In #1935 I removed NIO as a dependency of a number of our library targets. This unfortunately led to some downstream breakage in modules that were (incorrectly) assuming they could import NIO without expressing a dependency on it in their Package.swift, e.g. swift-server/swift-aws-lambda-runtime#218.

While a forums thread (https://forums.swift.org/t/semantic-versioning-should-removing-a-dependency-be-a-semver-major/51179) is ongoing to discuss the implications of this, we re-added the dependency to our library targets in #1937. Based on the outcome of that thread, we should determine when the appropriate event is to remove them, and do so.
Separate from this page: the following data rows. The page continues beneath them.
/-- An event of the part other than a reset: nothing is taken while RESET_N is active (R1, R21, R43, R78, R90, R172). -/
def State.event (act : State → State) (s : State) : State := if s.resetActive then s else act s

/-- The asking port holds the setup lock (R23). -/
def State.holdsLock (s : State) (p : Port) : Bool :=
  match s.control.lock with
  | .free => false
  | .held h _ => decide (h = p)

/-- A request guarded by the setup lock (R23): the lock check comes before every other refusal, and a refused request changes nothing else. -/
def State.guarded (p : Port) (tag : BitVec 8) (k : RequestKind) (act : State → State) (s : State) : State :=
  if s.holdsLock p then act s else s.answer p tag k .notLockHolder .nothing

/-- The remaining time of a deadline in whole milliseconds, rounded up, and at least 1 while the lock is HELD (R22, log 11). -/
def remainingMs (now deadline : Time) : Nat := max 1 ((elapsed now deadline + 999) / 1000)

/-- The lock becomes FREE and the staged copy is discarded (R25 to R27, R30, log 14). -/
def State.freeLock (s : State) : State :=
  { s with control := { s.control with lock := .free, staged := stagedDefaults } }

/-! ### Slot records -/

/-- The state of a slot record (R2). -/
def SlotRecord.state : SlotRecord → SlotState
  | .free => .free
  | .filling _ _ => .filling
  | .ready _ _ _ => .ready
  | .retired => .retired

/-- retire_pending, yes only in FILLING and READY (R2). -/
def SlotRecord.retirePending : SlotRecord → Bool
  | .free => false
  | .filling rp _ => rp
  | .ready rp _ _ => rp
  | .retired => false

/-- The frame record, present in FILLING and READY (R2). -/
def SlotRecord.frame : SlotRecord → Option FrameRecord
  | .free => none
  | .filling _ f => some f
  | .ready _ f _ => some f
  | .retired => none

/-- The holder set, empty except in READY (R2). -/
def SlotRecord.holders : SlotRecord → PortSet
  | .free => PortSet.empty
  | .filling _ _ => PortSet.empty
  | .ready _ _ hs => hs
  | .retired => PortSet.empty

/-- A slot's record. -/
def State.slot (s : State) (i : SlotIdx) : SlotRecord := s.pool.slots[i]

/-- The state with a slot's record replaced. -/
def State.setSlot (s : State) (i : SlotIdx) (r : SlotRecord) : State :=
  { s with pool := { s.pool with slots := s.pool.slots.set i r } }

/-- The slot in FILLING, with its retire_pending and frame record; at most one slot is (R8). -/
def SlotPool.filling (pl : SlotPool) : Option (SlotIdx × Bool × FrameRecord) :=
  allSlots.findSome? fun i =>
    match pl.slots[i] with
    | .free => none
    | .filling rp f => some (i, rp, f)
    | .ready _ _ _ => none
    | .retired => none

/-- Whether a slot is FILLING or READY (R15). -/
def SlotRecord.busy : SlotRecord → Bool
  | .free => false
  | .filling _ _ => true
  | .ready _ _ _ => true
  | .retired => false

/-- The busy count (R15). -/
def SlotPool.busyCount (pl : SlotPool) : Nat := (allSlots.filter fun i => pl.slots[i].busy).length

/-- The watermarks compared with the values at the end of an event (R15). -/
def State.noteWatermarks (s : State) : State :=
  { s with pool := { s.pool with
      peakBusy := max s.pool.peakBusy s.pool.busyCount
      minFree := min s.pool.minFree s.pool.freeList.length } }

/-! ### Error log, retirement and leaves -/

/-- An entry appended to a log, the oldest removed from a log of 8 first (R167). -/
def appendLog (log : List LogEntry) (e : LogEntry) : List LogEntry :=
  if log.length < Config.errorLogSize then log ++ [e] else log.tail ++ [e]

/-- An entry logged now (R167). -/
def State.logFault (kind : LogKind) (i : SlotIdx) (word : Option Nat) (finder : Option Finder) (s : State) : State :=
  { s with scrub := { s.scrub with log := appendLog s.scrub.log ⟨kind, i, word, finder, s.timebase⟩ } }

/-- A patrol read whose slot enters RETIRED while the read is in it ends at that moment (R166). -/
def cutPatrol (i : SlotIdx) (path : Option PathRead) : Option PathRead :=
  match path with
  | some (.patrol j b n v) => if j = i then none else some (.patrol j b n v)
  | some (.packet r) => some (.packet r)
  | none => none

/-- A slot enters RETIRED: its frame record and holders are gone, a RETIRED entry is logged, and MEMORY_ERROR is set at every port whose link is up (R13). usable_slots falls because it counts the RETIRED slots (R14). -/
def State.enterRetired (i : SlotIdx) (s : State) : State :=
  let s1 := (s.setSlot i .retired).logFault .retired i none none
  { s1 with memory := { s1.memory with path := cutPatrol i s1.memory.path } }.raiseAll .memoryError

/-- A slot becomes FREE and joins the tail of the free list (R7). -/
def State.freeSlot (i : SlotIdx) (s : State) : State :=
  let s1 := s.setSlot i .free
  { s1 with pool := { s1.pool with freeList := s1.pool.freeList ++ [i] } }

/-- A slot that no longer holds a frame goes to FREE, or to RETIRED where retire_pending is yes (R6, R9, R10). -/
def State.vacate (i : SlotIdx) (retirePending : Bool) (s : State) : State :=
  if retirePending then s.enterRetired i else s.freeSlot i

/-- A port leaves a slot's holder set; the last leave frees or retires the slot (R6). -/
def State.leave (p : Port) (i : SlotIdx) (s : State) : State :=
  match s.slot i with
  | .ready rp f hs =>
    if PortSet.isEmpty (hs.set p false) then s.vacate i rp else s.setSlot i (.ready rp f (hs.set p false))
  | .free => s
  | .filling _ _ => s
  | .retired => s

/-- A port leaves the holder sets of several frames, in the order given, which is increasing frame number (R11, R132). -/
def State.leaveEach (p : Port) : List Hold → State → State
  | [], s => s
  | h :: hs, s => State.leaveEach p hs (s.leave p h.slot)

/-- The leaves of one event, with the watermarks compared at its end (R6, R15). -/
def State.endHolds (p : Port) (hs : List Hold) (s : State) : State := (s.leaveEach p hs).noteWatermarks

/-- A marking for retirement carried out by the slot's state (R12). -/
def State.markSlot (i : SlotIdx) (s : State) : State :=
  match s.slot i with
  | .free =>
    let s1 := { s with pool := { s.pool with freeList := s.pool.freeList.erase i } }
    (s1.enterRetired i).noteWatermarks
  | .filling _ f => s.setSlot i (.filling true f)
  | .ready _ f hs => s.setSlot i (.ready true f hs)
  | .retired => s

/-- The retire threshold judged for a slot (R164): at or above it, not RETIRED and not pending, the slot is marked. -/
def State.judgeThreshold (i : SlotIdx) (s : State) : State :=
  if s.control.active.retireThreshold ≤ s.scrub.health[i].hardCount ∧ (s.slot i).state ≠ .retired
      ∧ (s.slot i).retirePending = false then
    s.markSlot i
  else s

/-- hard_count rises by one, saturating at 15 (R163). -/
def State.countHard (i : SlotIdx) (s : State) : State :=
  let h := s.scrub.health[i]
  { s with scrub := { s.scrub with
      health := s.scrub.health.set i { h with hardCount := min Config.hardCountMax (h.hardCount + 1) } } }

/-- soft_count rises by one, saturating at 255 (R163). -/
def State.countSoft (i : SlotIdx) (s : State) : State :=
  let h := s.scrub.health[i]
  { s with scrub := { s.scrub with
      health := s.scrub.health.set i { h with softCount := min Config.softCountMax (h.softCount + 1) } } }

/-! ### Release latency (R141, R142) -/

/-- A sample folded into a port's statistics (R142). -/
def LatencyStats.sample (shift micros : Nat) (l : LatencyStats) : LatencyStats :=
  let sum := l.blockSum + micros
  let full := l.blockCount + 1 = 2 ^ shift
  { blockSum := if full then 0 else sum
    blockCount := if full then 0 else l.blockCount + 1
    lastAverage := if full then some (sum / 2 ^ shift) else l.lastAverage
    minLatency := match l.minLatency with
      | none => some micros
      | some m => some (min m micros)
    maxLatency := match l.maxLatency with
      | none => some micros
      | some m => some (max m micros) }

/-- The latency_shift of a port's active profile, 0 where it has none and takes no sample (R142). -/
def PortUnit.shift (u : PortUnit) : Nat :=
  match u.active with
  | some a => a.latencyShift
  | none => 0

/-- The release-latency sample of a hold that ends now (R141). -/
def PortUnit.takeSample (now : Time) (h : Hold) (u : PortUnit) : PortUnit :=
  { u with latency := u.latency.sample u.shift (elapsed h.offerTime now) }

/-- The samples of several holds, passed in increasing frame number (R141). -/
def PortUnit.takeSamples (now : Time) : List Hold → PortUnit → PortUnit
  | [], u => u
  | h :: hs, u => PortUnit.takeSamples now hs (u.takeSample now h)

/-- The running block of samples is discarded (R118). -/
def LatencyStats.discardBlock (l : LatencyStats) : LatencyStats := { l with blockSum := 0, blockCount := 0 }

/-! ### Deliveries and the ends of a port's holds -/

/-- Whether the head of the delivery queue is in delivery: a cursor is present (R130, R145). -/
def PortUnit.inDelivery (u : PortUnit) : Bool := u.cursor.isSome

/-- What a truncation reports: the frame and the number of packets granted (R133, R157). -/
def PortUnit.truncation (u : PortUnit) : Option Truncated :=
  match u.cursor with
  | some c => some ⟨c.frameNumber, c.next⟩
  | none => none

/-- Every hold of a port, oldest first: the held list followed by the delivery queue (R130). -/
def PortUnit.holds (u : PortUnit) : List Hold := u.held ++ u.queue

/-- The lists emptied and the delivery truncated (R122, R133, R136). -/
def PortUnit.dropHolds (u : PortUnit) : PortUnit := { u with queue := [], held := [], cursor := none }

end Sys2Proof.Machine
end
For now I'm filing this as a major and scheduling it for 3.0, but if the thread concludes that earlier is suitable, we may bring this forward.

Lukasa avatar Aug 16 '21 08:08 Lukasa

Alternative would be to wait until https://github.com/apple/swift-package-manager/pull/3562 is done and we no longer support swift versions before that.

PeterAdams-A avatar Aug 16 '21 09:08 PeterAdams-A

I’m working on an app that depends on NIOHTTP1, and I’m getting warnings when submitting it to app review about using privacy-sensitive file timestamp APIs (NSPrivacyAccessedAPICategoryFileTimestamp). As far as I can tell, this is coming from the fact that NIOHTTP1 still depends on NIOPosix which calls some of the API that Apple lists as sensitive.

Since privacy manifests don’t allow declaring API that we include but don’t intend to use, a way to use NIOHTTP1 without also getting NIPosix would be very much appreciated!

daprice avatar Apr 01 '24 23:04 daprice

Ah this is a good call-out, and quite unfortunate. We may have to do a fairly horrible workaround here to get out of this situation.